:: ACTION ITEM ::
Print, from the listing below, the lines starting at the line containing "unfold Obligations.ReloadResetLeaves" and ending at the line containing "(reads hr).trans ((congrArg", exactly as they stand, and print nothing else.

:: RECORDS TO PROCESS ::
/-- Settles O53: the steps after the role is taken leave the view of it, and the steps before set what it holds (that the memories list no byte and that the
time is 0 are logs 5 and 93). -/
theorem reloadResetLeaves : Obligations.ReloadResetLeaves := by
  unfold Obligations.ReloadResetLeaves
  intro s kind cause hc u
  have left : u.left = (s.numbered kind cause).roleTaken.left := (congrArg State.left State.reloadReset_eq).trans State.finishReset_left
  have reads {k : Nat} (hk : k ∈ resetKeys) : u.rdN k = (s.numbered kind cause).rdN k :=
    congrArg BitVec.toNat (State.rd_of_leftovers (ks := resetKeys) (s := (s.numbered kind cause).roleTaken) left hk)
  have before : (s.numbered kind cause).leftovers dieKeys = (s.cleared (s.keepsLk kind)).leftovers dieKeys := State.numbered_leftovers
  have boots {d : Nat} (hk : kind ≠ 2) (hd : d < 2) (hr : P.RED_DIE_STATE d ∈ resetKeys) (he : P.RED_DIE_STATE d ∈ dieKeys) : u.dieState d = dieBoot :=
    (reads hr).trans ((congrArg BitVec.toNat (State.rd_of_leftovers before he)).trans (State.cleared_dieState hk hd))
  refine ⟨?id, ?run, ?cause, ?outstanding, ?replies, ?persistLog, ?saved, ?gran, ?sram, ?pending, fun hk => ⟨?time, ?dieA, ?dieB⟩, ?slots, ?factory, ?fuses,
    ?role, ?slices⟩
  case id => exact BitVec.eq_of_toNat_eq ((reads (by decide)).trans State.numbered_nodeId)
  case run => exact (reads (by decide)).trans State.numbered_run
  case cause => exact (reads (by decide)).trans (State.numbered_cause hc)
  case outstanding => exact (congrArg Leftovers.outstanding left).trans (congrArg Leftovers.outstanding before)
  case replies => exact (congrArg Leftovers.replies left).trans (congrArg Leftovers.replies before)
  case persistLog => exact (congrArg Leftovers.persistLog left).trans (congrArg Leftovers.persistLog before)
  case saved => exact (congrArg Leftovers.saved left).trans (congrArg Leftovers.saved before)
  case gran => exact (congrArg Leftovers.gran left).trans (congrArg Leftovers.gran before)
  case sram => exact (congrArg Leftovers.sram left).trans (congrArg Leftovers.sram before)
  case pending => exact (congrArg Leftovers.pending left).trans (congrArg Leftovers.pending before)
  case time =>
    have reset : s.keepsLk kind = false := by simp [State.keepsLk, hk]
    refine (congrArg Leftovers.time left).trans ((congrArg Leftovers.time before).trans ?_)
    rw [reset]
    rfl
  case dieA => exact boots hk (by decide) (by decide) (by decide)
  case dieB => exact boots hk (by decide) (by decide) (by decide)
  case slots => exact (congrArg Leftovers.slots left).trans (congrArg Leftovers.slots before)
  case factory => exact (congrArg Leftovers.factory left).trans (congrArg Leftovers.factory before)
  case fuses =>
    intro k
    have fuses : (u.keySlot k).fuses = (s.keySlot k).fuses :=
      (congrFun (congrArg Leftovers.fuses left) k).trans (congrFun (congrArg Leftovers.fuses before) k)
    simpa [KeySlot.fuses] using fuses
  case role =>
    have role : u.prt.portal = ((s.numbered kind cause).rdN P.PRT_ENABLE == 1) := congrArg Leftovers.portal left
    rw [role, reads (by decide)]
  case slices =>
    intro hk d
    exact (reads (by fin_cases d <;> decide)).trans (State.numbered_sliceFail hk d.isLt)

end Sys2Proof.Machine
end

:: TASK ANSWER ::
  unfold Obligations.ReloadResetLeaves
  intro s kind cause hc u
  have left : u.left = (s.numbered kind cause).roleTaken.left := (congrArg State.left State.reloadReset_eq).trans State.finishReset_left
  have reads {k : Nat} (hk : k ∈ resetKeys) : u.rdN k = (s.numbered kind cause).rdN k :=
    congrArg BitVec.toNat (State.rd_of_leftovers (ks := resetKeys) (s := (s.numbered kind cause).roleTaken) left hk)
  have before : (s.numbered kind cause).leftovers dieKeys = (s.cleared (s.keepsLk kind)).leftovers dieKeys := State.numbered_leftovers
  have boots {d : Nat} (hk : kind ≠ 2) (hd : d < 2) (hr : P.RED_DIE_STATE d ∈ resetKeys) (he : P.RED_DIE_STATE d ∈ dieKeys) : u.dieState d = dieBoot :=
    (reads hr).trans ((congrArg BitVec.toNat (State.rd_of_leftovers before he)).trans (State.cleared_dieState hk hd))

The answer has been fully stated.